Hearing set in claim by JP candidate

CHEROKEE COUNTY — An April 11 court date has been set for a petition hearing filed by a local primary candidate in an upcoming Pct. 4 Justice of the Peace race.

However, one of the defendants in the lawsuit has requested a continuance.

According to documents filed with the 2nd Judicial District Clerk's office Thursday, Jacksonville attorney Mike Wallace filed the continuance on behalf of his client, Rodney P. Wallace.

Vera Foreman, the uncontested Democratic incumbent in the local March 4 primary, filed a petition March 6 against Wallace and Jerry Rix, claiming Wallace does not meet county residency requirements.

Wallace ran in the March 4 Republican

primary.

Her case is based on a candidate application filed by Wallace that states he had “continuous residence in the county … for 11 months as of the date the application was sworn.” The application reflects a Jacksonville address for Wallace.

Rix – in his role as the Republican Party county chairman for Cherokee County – signed the document, noting that the application was accompanied by an eight-page petition submitted “in lieu of filing fee.”

Foreman's petition states Wallace is ineligible to be a candidate in the primary – and therefore ineligible to be a candidate in the Nov. 4 general election – because “he was not a resident of Cherokee County for a period of six months prior to the filing deadline for primary elections, said deadline being December 9, 2013.”

The Texas Election Code requires candidates filing for a Justice of the Peace seat must reside in the territory they seek to represent “for a period of six months next preceding the filing deadline for said election,” the document points out.

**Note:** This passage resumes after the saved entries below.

-- ==== Sys2Proof/Tests/Slice0.lean ====
section
/-! SUPPORT. Tests: words written out from the encoding tables, terms that are not well formed, for each statement with
hypotheses states that meet them, and single steps with results worked out by hand from the rules. -/

namespace Sys2Proof.Tests

-- One proof at a time: each waiting thread would reserve a stack of its own.
set_option Elab.async false

open Sys2Proof Sys2Proof.Machine

/-! ### Decoding: words that the rules write out, and words put together by hand from a format (R56) and a family's table. -/

/-- R126 to R135, R207, R208: control and system words. -/
theorem test_words_control :
    decodeWord 0x0C000000 = .ok .nop ∧ decodeWord 0x0C200000 = .ok .ret ∧ decodeWord 0x0C60_0000 = .ok .exit ∧
    decodeWord 0x0D600000 = .ok .halt ∧ decodeWord 0x0C800000 = .ok .yield ∧ decodeWord 0x0CA00009 = .ok (.wait 9) ∧
    decodeWord 0x0CC00002 = .ok (.wbaseRel 2) ∧ decodeWord 0x0CC00045 = .ok (.wbaseAbs 5) ∧
    decodeWord 0x0C40C400 = .ok (.jmpi 3 8) ∧ decodeWord 0x04A00002 = .ok (.bra 10 2) ∧
    decodeWord 0x94000004 = .ok (.sread 0 4) ∧ decodeWord 0x95201009 = .ok (.swrite 0x201 9) ∧
    decodeWord 0x96424300 = .ok (.tlbInvRng 9 6) ∧ decodeWord 0x97800000 = .ok .dirtyHarvCtx := by decide

/-- R140 to R151: integer and predicate words. -/
theorem test_words_integer :
    decodeWord 0x1003050B = .ok (.add 12 10 11) ∧ decodeWord 0x11C14206 = .ok (.shl 5 4 6) ∧
    decodeWord 0x14A18287 = .ok (.div 6 5 7) ∧ decodeWord 0x14E18288 = .ok (.rem 6 5 8) ∧
    decodeWord 0x15614386 = .ok (.bfi 5 7 6) ∧ decodeWord 0x1BFFC183 = .ok (.addi 4095 3 3) ∧
    decodeWord 0x2A07C204 = .ok (.sari 31 4 4) ∧ decodeWord 0x2C0B3C05 = .ok (.movi 0x1678 5) ∧
    decodeWord 0x3048D105 = .ok (.movhi 0x91A2 5) ∧ decodeWord 0x34414201 = .ok (.icmpLt 5 4 1) ∧
    decodeWord 0x38A00085 = .ok (.qset 1 5) ∧ decodeWord 0x38E01003 = .ok (.qpack 32 3) ∧
    decodeWord 0x3C814203 = .ok (.bcast 5 4 3) := by decide

/-- R172 to R184: floating-point words; `cvt` in the RRR format with form, rounding and saturation in b. -/
theorem test_words_float :
    decodeWord 0x40618287 = .ok (.fma 0 6 5 7) ∧ decodeWord 0x4520C203 = .ok (.frint 3 4 3) ∧
    decodeWord 0x48414202 = .ok (.fcmpLt 5 4 2) ∧ decodeWord 0x4C614206 = .ok (.hfma2Bf16 0 5 4 6) ∧
    decodeWord 0x51014206 = .ok (.hadd2F16 1 5 4 6) := by decide

/-- R74, R204, R222, R229, R245: accesses, atomics, copies and barriers. -/
theorem test_words_memory :
    decodeWord 0x5A00820A = .ok (.ldW 2 4 10) ∧ decodeWord 0x70214207 = .ok (.atomFx 5 4 7) ∧
    decodeWord 0x72214200 = .ok (.atomFxNr 5 4) ∧ decodeWord 0x74024303 = .ok (.cpyIn 9 6 3) ∧
    decodeWord 0x74828309 = .ok (.cpyPf 10 6 9) ∧ decodeWord 0x74F00000 = .ok (.cpyVis 4 0) ∧
    decodeWord 0x7502C008 = .ok (.cpyStat 11 8) ∧ decodeWord 0x7902C509 = .ok (.carve 11 10 9) ∧
    decodeWord 0x7922C30A = .ok (.mwait 11 6 10) ∧ decodeWord 0x78400303 = .ok (.barArrb 6 3) ∧
    decodeWord 0x78020300 = .ok (.barInit 8 6) := by decide

/-- R281 to R300, R259 to R272, R329 to R345: engine, WIDE and task words. -/
theorem test_words_units :
    decodeWord 0x7D400304 = .ok (.mma 10 0 6 4) ∧ decodeWord 0x80400000 = .ok .mfence ∧
    decodeWord 0x80624400 = .ok (.ringDef 9 8 0) ∧ decodeWord 0x80A00080 = .ok (.ringRelRst 0) ∧
    decodeWord 0x8561C303 = .ok (.gwid 7 6 3) ∧ decodeWord 0x85800286 = .ok (.cbdec 5 6) ∧
    decodeWord 0x88200200 = .ok (.spawnl 4) ∧ decodeWord 0x88400308 = .ok (.take 6 8) ∧
    decodeWord 0x88628300 = .ok (.resolve 10 6) ∧ decodeWord 0x88A00303 = .ok (.refDrop 6 3) ∧
    decodeWord 0x88C00309 = .ok (.probe 6 9) ∧ decodeWord 0x88E00300 = .ok (.join 6) ∧
    decodeWord 0x89200303 = .ok (.migrate 6 3) := by decide

/-- R47, R60, R67, R69, R70: reserved bits, odd pairs, unassigned codes and majors are no instruction. -/
theorem test_words_illegal :
    decodeWord 0 ≠ .ok .nop ∧ (decodeWord 0).isOk = false ∧ (decodeWord 0x03FFFFFF).isOk = false ∧
    (decodeWord 0x98000000).isOk = false ∧ (decodeWord 0xFFFFFFFF).isOk = false ∧ (decodeWord 0x0C000001).isOk = false ∧
    (decodeWord 0x2B000000).isOk = false ∧ (decodeWord 0x38E01083).isOk = false ∧ (decodeWord 0x88400309).isOk = false ∧
    (decodeWord 0x94009004).isOk = false := by decide

/-! ### Terms that are not well formed: each check of `Instr.wf` refuses one (R47). -/

theorem test_wf_field_widths :
    (Instr.add 128 0 0).wf = false ∧ (Instr.add 0 128 0).wf = false ∧ (Instr.add 0 0 128).wf = false ∧
    (Instr.add 127 127 127).wf = true ∧ (Instr.bra 64 0).wf = false ∧ (Instr.bra 63 0x100000).wf = false ∧
    (Instr.wait 4096).wf = false ∧ (Instr.wbaseRel 64).wf = false ∧ (Instr.wbaseAbs 32).wf = false ∧
    (Instr.addi 4096 0 0).wf = false ∧ (Instr.shli 32 0 0).wf = false ∧ (Instr.movi 0x80000 0).wf = false ∧
    (Instr.qset 2 0).wf = false ∧ (Instr.fadd 4 0 0 0).wf = false ∧ (Instr.ldB 1024 0 0).wf = false ∧
    (Instr.cpyIn 0 0 8).wf = false ∧ (Instr.cpyWait 16).wf = false ∧ (Instr.mma 32 0 0 0).wf = false ∧
    (Instr.ringRel 0 16).wf = false ∧ (Instr.launch 64 0).wf = false ∧ (Instr.regEnter 0x10000).wf = false ∧
    (Instr.cvt 32 0 0 0 0).wf = false ∧ (Instr.trap 4096).wf = false := by decide

theorem test_wf_pairs_and_quads :
    (Instr.addD 5 4 4).wf = false ∧ (Instr.addD 4 5 4).wf = false ∧ (Instr.addD 4 4 5).wf = false ∧
    (Instr.ldW 0 5 0).wf = false ∧ (Instr.ldsQ 0 4 6).wf = false ∧ (Instr.ldsQ 0 4 8).wf = true ∧
    (Instr.cvt 0x18 0 0 5 4).wf = false ∧ (Instr.cvt 0x1A 0 0 6 4).wf = false ∧ (Instr.cvt 0x1C 0 0 4 5).wf = false ∧
    (Instr.cvt 0x1E 0 0 4 6).wf = false := by decide

theorem test_wf_bases_scopes_registers :
    (Instr.qpack 33 1).wf = false ∧ (Instr.qunpack 1 16).wf = false ∧ (Instr.fenceAcq 6).wf = false ∧
    (Instr.cpyVis 7 0).wf = false ∧ (Instr.sread 0x009 1).wf = false ∧ (Instr.swrite 0x700 1).wf = false ∧
    (Instr.sread 0x600 1).wf = true ∧ Instr.powerGood.wf = true := by decide

/-! ### States for the witnesses -/

/-- A clause of one instruction, not counted, with every lane active; `oneLane` has lane 0 alone, `fc` counts in flag 0. -/
def tc : ClauseRun := { h := 0x1000, hdr := 0xFF000, words := [0], act := allLanes }
def oneLane : ClauseRun := { tc with act := 1 }
def fc : ClauseRun := { tc with hdr := 0 }

/-- A gang that issues from a clause, and the module with that gang alone. -/
def tg (c : ClauseRun) : Gang := { loneGang 0 with clause := some c }
def ts (g : Gang) : State := { loadWord State.reset 0 with gangs := [g] }

/-- The same gang with the given registers in every lane; with p registers; with 63 instructions in flag 0. -/
def withRegs (g : Gang) (l : FMap Word) : Gang := { g with threads := List.replicate 32 { regs := l } }
def withP (p : Nat) (g : Gang) : Gang := { g with nregs := p }
def fullFlag (g : Gang) : Gang := { g with flags := 63 :: List.replicate 11 0 }

/-- The launch changed; the module with an agenda's focus. -/
def onLaunch (s : State) (f : Launch → Launch) : State := { s with launches := s.launches.map f }
def focused (s : State) (l : List Nat) : State := { s with focus := l, issuing := none }

/-- The module with page tables: addresses below 1 GiB are mapped to themselves, readable, writable and executable; the
next GiB likewise, with cells. The launch holds a lease of both. -/
def mapped (s : State) : State :=
  onLaunch { s with
    dies := [{ mgmt := { ctxtab := 0x8000, pool := 0x100000 } }, { mgmt := { pool := 0x200000 } }],
    mem := [⟨0x8002, 1⟩, ⟨0x10000, 1⟩, ⟨0x10002, 2⟩, ⟨0x20000, 1⟩, ⟨0x20002, 3⟩, ⟨0x30000, 0x1F⟩, ⟨0x30001, 0x04⟩,
            ⟨0x30008, 0x1F⟩, ⟨0x30009, 0x05⟩, ⟨0x3000B, 0x40⟩] }
    fun L => { L with leases := [{ base := 0, size := 0x80000000, r := true, w := true, x := true }] }

/-- The memory of `mapped` is in canonical form. -/
theorem test_mapped_canonical : Memory.wf (mapped (ts (tg tc))).mem = true := by decide

/-- What the hypotheses of `LaneResult` ask for: a gang that issues, with its operands in the window; and one with 127
registers, for which register 127 lies outside. -/
def LaneMet (cls : Cls) (os : List Opnd) : Prop :=
  (∃ s g c, Issues s cls g c ∧ windowFail g (activeMask c) os = none) ∧
  ∃ s g c x ls, Issues s cls g c ∧ windowFail g (activeMask c) os = some (x, ls)

theorem laneMet_of (cls : Cls) (os : List Opnd) (h1 : flagFull (tg fc) fc cls = false)
    (h2 : windowFail (withP 128 (tg fc)) allLanes os = none) (x : Nat) (h3 : windowFail (withP 127 (tg fc)) allLanes os = some (x, allLanes)) :
    LaneMet cls os :=
  ⟨⟨ts (withP 128 (tg fc)), _, _, ⟨rfl, h1, rfl⟩, h2⟩, ts (withP 127 (tg fc)), _, _, x, allLanes, ⟨rfl, h1, rfl⟩, h3⟩

/-- The flag that counts a class A or B instruction is at 63. -/
def FlagMet (cls : Cls) : Prop := ∃ s g c, issuer s = some (g, c) ∧ flagFull g c cls = true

Foreman's petition also states that 29 of the 57 signatures Wallace procured on a petition to be placed on the primary ballot were dated after a Nov. 13, 2014, the date Rix said he received the petition.

Judge Jerry Calhoon, the senior judge of the 349th District Court, is assigned to overhear the case. Previously, four judges had recused themselves from the case, citing either conflict of schedule or conflict of interest, according to court documents.